**TASK BRIEF**.
Here is the task for the records below: repeat exactly the lines from the one with "one (R289). -/" to the one with "reported (R29). -/", both included, and nothing else.
*** Opening of EXERCISE DATA ***
/-- The waves of the team in hand. -/
def State.waves (s : State) : List Wave := s.w :: s.t.waves

/-- The teams of the gang in hand, its own among them, with their waves (R163). -/
def State.gangTeam (s : State) (rank : Nat) : Option Team :=
  s.allTeams.find? fun t => t.launch == s.t.launch && t.gang == s.t.gang && t.rank == rank && !t.ended && t.ending.isNone

/-! Acquires (R295). -/

/-- An acquire at a scope raises the stamps of the wave in hand (R295). Its core, and at DIE and wider its constellation, give up
the clean bytes of the space too, so that what the wave releases in turn at a narrower scope carries the acquire with it: happens-before
is transitive (R275) (DESIGN CHOICE, log 93). -/
def State.acquire (s : State) (sc : Scope) : State :=
  match sc with
  | .wave | .team => s
  | .gang | .const =>
    let s := renewL1 s s.coreId s.t.space
    { s with w := { s.w with al1 := s.clock } }
  | _ =>
    let s := renewCc s s.coreId s.t.space
    { s with w := { s.w with al1 := s.clock, acc := s.clock } }

/-! Code (R39). -/

/-- The device itself fills the slot: a start, a swap, a reload or a repair (R41, R357, R383). -/
def Slot.refill (x : Slot) : Bool := x.fill && x.waiter.isNone

/-- The lowest landed slot that holds a code pointer's segment (R106). -/
def Team.slotOf (t : Team) (p : W64) : Option Slot :=
  t.slots.find? fun x => x.landed && x.tag.toNat / 4096 == p.toNat / 4096

/-- A code pointer's segment is neither landed nor on its way by the device's own fill, for which a wave waits without a
fault (R41, R357). -/
def Team.lacks (t : Team) (p : W64) : Bool :=
  (t.slotOf p).isNone && !t.slots.any fun x => x.refill && x.tag.toNat / 4096 == p.toNat / 4096

def codeHalf (code : List (Nat × Half)) (i : Nat) : Nat :=
  match code.find? (·.1 == i) with
  | some (_, h) => h.toNat
  | none => 0

/-- The halfword at a code pointer, if its segment has landed. -/
def Team.half (t : Team) (p : W64) : Option Nat :=
  (t.slotOf p).map fun x => codeHalf x.code (p.toNat % 4096 / 2)

/-- Whether a pointer lies at a clause header: the major 0x3F, at an even byte and whole in its segment (R64, R65). -/
def Team.isHeader (t : Team) (p : W64) : Bool :=
  match t.half p with
  | some h => h % 128 == 127 && p.toNat % 4096 ≤ 4092 && !p.getLsbD 0
  | none => false

/-- The address reported in XTPC: the EXT's where one is pending (R73). -/
def Wave.issuePc (w : Wave) : W64 :=
  match w.cur.clause with
  | some c => if c.ext.isSome then c.extPc else w.cur.pc
  | none => w.cur.pc

/-! Issue accounting. -/

def fairLimit (w : Wave) : Nat := 16 * max 1 (bitsOf w.xprog.toNat 15 4)
def Wave.sibp (w : Wave) : Bool := w.xprog.getLsbD 0
def hangLimit (w : Wave) : Nat := bitsOf w.xhang.toNat 31 0

/-- One granted opportunity counted (R328): towards the fairness interval, and towards the starvation counts. They stand
still in a handler (R344). -/
def Wave.countOpp (w : Wave) (fair starve : Bool) : Wave :=
  if w.inHandler then w
  else { w with paths := w.paths.map fun e =>
    if e.st = .run ∧ fair then { e with fair := e.fair + 1 }
    else if e.st = .ready ∧ starve then { e with starve := e.starve + 1 } else e }

def Wave.fairDue (w : Wave) : Bool := w.sibp && !w.inHandler && fairLimit w ≤ w.cur.fair

/-- A READY entry whose starvation count has reached the limit (R29) (DEDUCED, log 55). -/
def Entry.starved (limit : Nat) (e : Entry) : Bool := e.st == .ready && limit != 0 && limit ≤ e.starve

/-- The path table whose counts are kept: in the handler the interrupted one (R289). -/
def Wave.counted (w : Wave) : List Entry := match w.frame with | some f => f.paths | none => w.paths

def Wave.onCounted (w : Wave) (g : Entry → Entry) : Wave :=
  match w.frame with
  | some f => { w with frame := some { f with paths := f.paths.map g } }
  | none => { w with paths := w.paths.map g }

/-- The entries whose starvation is to be reported (R29). -/
def Wave.starved (w : Wave) : List Entry := w.counted.filter (Entry.starved (hangLimit w))

/-- The counts of an opportunity, and what falls due by them (R28, R29). -/
def State.count (s : State) (fair starve : Bool) : State :=
  let w := s.w.countOpp fair starve
  let s := { s with w, granted := false }
  let s := if w.fairDue then s.addDue (.fairness s.waveId) else s
  if !w.inHandler && !w.starved.isEmpty then s.addDue (.hang s.waveId) else s

/-- An instruction of `len` bytes has issued: past it in the clause (R65), with the accounting of R328 and R267. -/
def State.advance (s : State) (len : Nat) (lw : Bool := false) (fair : Bool := true) : State :=
  let w := s.w.onCur fun e =>
    { e with pc := e.pc + BitVec.ofNat 64 len
             clause := e.clause.map fun c => { c with count := c.count + 1, ext := none, lw := c.lw || lw }
             body := e.body.map fun b => { b with count := b.count + 1 }
             blocked := none, only := none }
  ({ s with w := { w with issued := w.issued + 1, cmpOk := false }, stalled := false }).count fair true

/-- A non-repeatable operation has issued: the header after it becomes the region entry when it begins (R35). -/
def State.advanceNR (s : State) : State := (s.onCur fun e => { e with fresh := true }).advance 4

/-- The instruction is held (R183, R328): the opportunity counts towards nothing. -/
def State.heldBack (s : State) : State := { s with granted := false, stalled := true, w := { s.w with held := true } }

/-- The instruction is blocked (R183); in SLEEPT only the fairness interval counts (R189). -/
def State.block (s : State) (b : Blocked) (starve : Bool := true) : State :=
  { (s.onCur fun e => { e with blocked := some b }).count true starve with stalled := true }

/-- An access in flight: it counts on its flag until it completes. -/
def State.launchPend (s : State) (p : Pend) : State :=
  { s with w := { (s.w.flagUp p.flag) with pend := s.w.pend ++ [{ p with tag := s.w.issued + 1 }] } }

/-! Reports (R347). -/

/-- A wave-level report, merged with one of the same cause that is pending. -/
def Wave.report (w : Wave) (r : Report) : Wave :=
  { w with reports := if w.reports.any (·.cause == r.cause)
      then w.reports.map fun x => if x.cause = r.cause then r else x else w.reports ++ [r] }

/-- The running entry's instruction is abandoned for a report that is now pending (R24). -/
def State.abandon (s : State) (r : Report) : State :=
  ({ s with w := s.w.report r }).count true true

/-! Capsule records (R38, R245). -/

/-- id(l): the team's capsule tag, the wave and the lane. -/
def capId (t : Team) (wave lane : Nat) : Nat := t.capTag.toNat * 1024 + wave % 32 * 32 + lane % 32

/-- Mark a held record STALLED at its home slice, if the lane still owns it (R38). -/
def stallRecord (s : State) (t : Team) (wave : Nat) (l : Lane) : State :=
  if l.holding && !l.displaced then
    match homeAddr s t.space l.capPtr t.die with
    | none => s
    | some pa =>
      let lock := leNat (readBytes s.mem pa 8)
      let st := bitsOf lock 23 20
      if bitsOf lock 63 32 = capId t wave l.id ∧ (st = 1 ∨ st = 3) then
        homeWrite (waitMoving s t.space (pAddr l.capPtr) t.die) pa (clean (leBytes 8 (lock - st * 2 ^ 20 + 2 * 2 ^ 20))) true
          (.lane t.die t.core)
      else s
  else s

/-- Every record that a wave holds, of the lanes named. -/
def stallWave (s : State) (t : Team) (w : Wave) (m : W32) : State :=
  w.lanes.foldl (fun s l => if m.getLsbD l.id then stallRecord s t w.num l else s) s

def stallTeam (s : State) (t : Team) : State :=
  t.waves.foldl (fun s w => stallWave s t w 0xFFFFFFFF) s

/-- A lane that no longer holds a capsule. -/
def Lane.release (l : Lane) : Lane := { l with holding := false, adopted := false, displaced := false, held := [], reserved := none }

/-! Freezes (R181, R182). -/

/-- The freezes on a constellation, over every team. -/
def freezeCount (s : State) (die cons : Nat) : Nat :=
  s.allTeams.foldl (fun n t => t.freezes.foldl (fun n f => if f.die = die ∧ f.cons = cons then n + f.count else n) n) 0

/-- The die notes when the total on a constellation rises from 0, and forgets it when it is 0 again (R182). -/
def noteFreeze (s : State) (die cons : Nat) : State :=
  let d := s.die die
  let held := freezeCount s die cons != 0
  let rest := d.frozenAt.filter (·.1 != cons)
  if held then if d.frozenAt.any (·.1 == cons) then s else s.setDie { d with frozenAt := (cons, s.clock) :: rest }
  else s.setDie { d with frozenAt := rest }

/-! The umbra of a wave (R377, R378, R381). -/

/-- A lane without its registers, and put over the registers of another. -/
def Lane.bare (l : Lane) : Lane := { l with g := [], k := [], latch := 0, latchPoison := false, poison := [] }
def Lane.onto (c l : Lane) : Lane := { c with g := l.g, k := l.k, latch := l.latch, latchPoison := l.latchPoison, poison := l.poison }

def Wave.course (w : Wave) : Course :=
  { paths := w.paths, hems := w.hems, inHandler := w.inHandler, frame := w.frame, xtpc := w.xtpc, xtreg := w.xtreg, xtcause := w.xtcause
    xtlanes := w.xtlanes, xtmask := w.xtmask, xtaddr := w.xtaddr, xtcls := w.xtcls, flg := w.flg, caps := w.lanes.map Lane.bare }

/-- An umbra follows its leader's course: its registers stay its own, and so do the latches in its trap frame. -/
def Umbra.follow (u : Umbra) (c : Course) : Umbra :=
  let own (f : Frame) : Frame := match u.course.frame with
    | some g => { f with latches := g.latches, badLatches := g.badLatches }
    | none => { f with latches := u.lanes.map (·.latch), badLatches := maskOf fun i => (u.lanes[i]?.map (·.latchPoison)).getD false }
  { u with lanes := List.zipWith (fun l b => Lane.onto b l) u.lanes c.caps
           course := { c with frame := c.frame.map own, caps := [] }
           xtdst := if c.frame.isSome && u.course.frame.isSome then u.xtdst else none }

/-- The leader records where it is as an event for its umbra (R378). -/
def Wave.note (w : Wave) : Wave := { w with umbra := w.umbra.map fun u => { u with trail := u.trail ++ [.event w.course] } }

/-- What of a wave's course its instructions follow: its path table, the interrupted one and its hems. -/
def Wave.heading (w : Wave) : List (PState × W64 × W32 × W64 × WaitAt) × Bool × Nat :=
  let of_ (es : List Entry) : List (PState × W64 × W32 × W64 × WaitAt) := es.map fun e => (e.st, e.pc, e.mask, e.region, e.wait)
  (of_ (w.paths ++ (w.frame.map (·.paths)).getD []), w.inHandler, w.hems.length)

/-- An event where something other than its own instructions has moved a leader from `w` to `v`. -/
def Wave.noteFrom (w v : Wave) : Wave := if v.umbra.isSome && v.heading != w.heading then v.note else v

/-- Every operation held for comparison and every queue entry is discarded (R381). -/
def Wave.discard (w : Wave) : Wave :=
  let w := (w.pend.filter (·.held)).foldl (fun w p => w.flagDown p.flag) w
  { w with pend := w.pend.filter (!·.held), umbra := w.umbra.map fun u => { u with trail := [] }, cmpWait := false, cmpOk := false }

/-- Nothing is left to follow, and the umbra goes on where its leader does. -/
def Wave.resync (w : Wave) : Wave :=
  let w := w.discard
  { w with umbra := w.umbra.map fun u => u.follow w.course }

/-! The end of a team from outside its program (R26, R258, R344, R353). -/

/-- Every wave of a team stops: no entry is left, frames and loops go; what is in flight completes, but what the comparison buffer
holds is discarded. -/
def Wave.stop (w : Wave) : Wave :=
  { w with paths := w.paths.map fun _ => {}, frame := none, inHandler := false, mloop := none, reports := []
           deferred := [], hems := [], lanes := w.lanes.map Lane.release, ended := true
           pend := w.pend.filter (!·.held), umbra := w.umbra.map fun _ => {} }

def Team.stop (t : Team) (err : Nat) : Team :=
  { t with waves := t.waves.map Wave.stop, freezes := [], bins := [], ending := some err
           spools := t.spools.map fun p => { p with head := p.tail } }

/-- A team must end: its records are STALLED, its waves stop, its freezes are dropped, and TEAM_END falls due with the error
(R256, R353). -/
def endTeam (s : State) (id : Nat) (err : Nat) : State :=
  match s.team id with
  | none => s
  | some t =>
    if t.ending.isSome then s
    else
      let s := stallTeam s t
      let s := if s.hand.isSome ∧ s.t.id = id then { s with w := s.w.stop, granted := false } else s
      let s := s.modTeam id fun t => t.stop err
      (t.freezes.foldl (fun s f => noteFreeze s f.die f.cons) s).addDue (.teamEnd id)

/-! Traps (R344 to R349). -/

/-- What a trap reports. -/
structure Trap where
  cause : Nat
  detail : Nat := 0
  lanes : W32
  addr : W64 := 0
  pc : W64
  next : W64
  dst : TrapDst := .none
  dstLatch : Bool := false
  atHeader : Bool := false
  /-- a non-repeatable operation that has been performed (R348) -/
  nr : Bool := false
  enter : Option (Option Body) := .none
  deriving DecidableEq, Repr

def ILLOP : Nat := 1

/-- XTCAUSE: the cause in [7:0], the detail in [63:16] (R264). -/
def causeWord (cause detail : Nat) : W64 := BitVec.ofNat 64 (cause + detail * 65536)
*** Close of EXERCISE DATA ***
**EXERCISE RESPONSE**.
/-- The path table whose counts are kept: in the handler the interrupted one (R289). -/
def Wave.counted (w : Wave) : List Entry := match w.frame with | some f => f.paths | none => w.paths

def Wave.onCounted (w : Wave) (g : Entry → Entry) : Wave :=
  match w.frame with
  | some f => { w with frame := some { f with paths := f.paths.map g } }
  | none => { w with paths := w.paths.map g }

/-- The entries whose starvation is to be reported (R29). -/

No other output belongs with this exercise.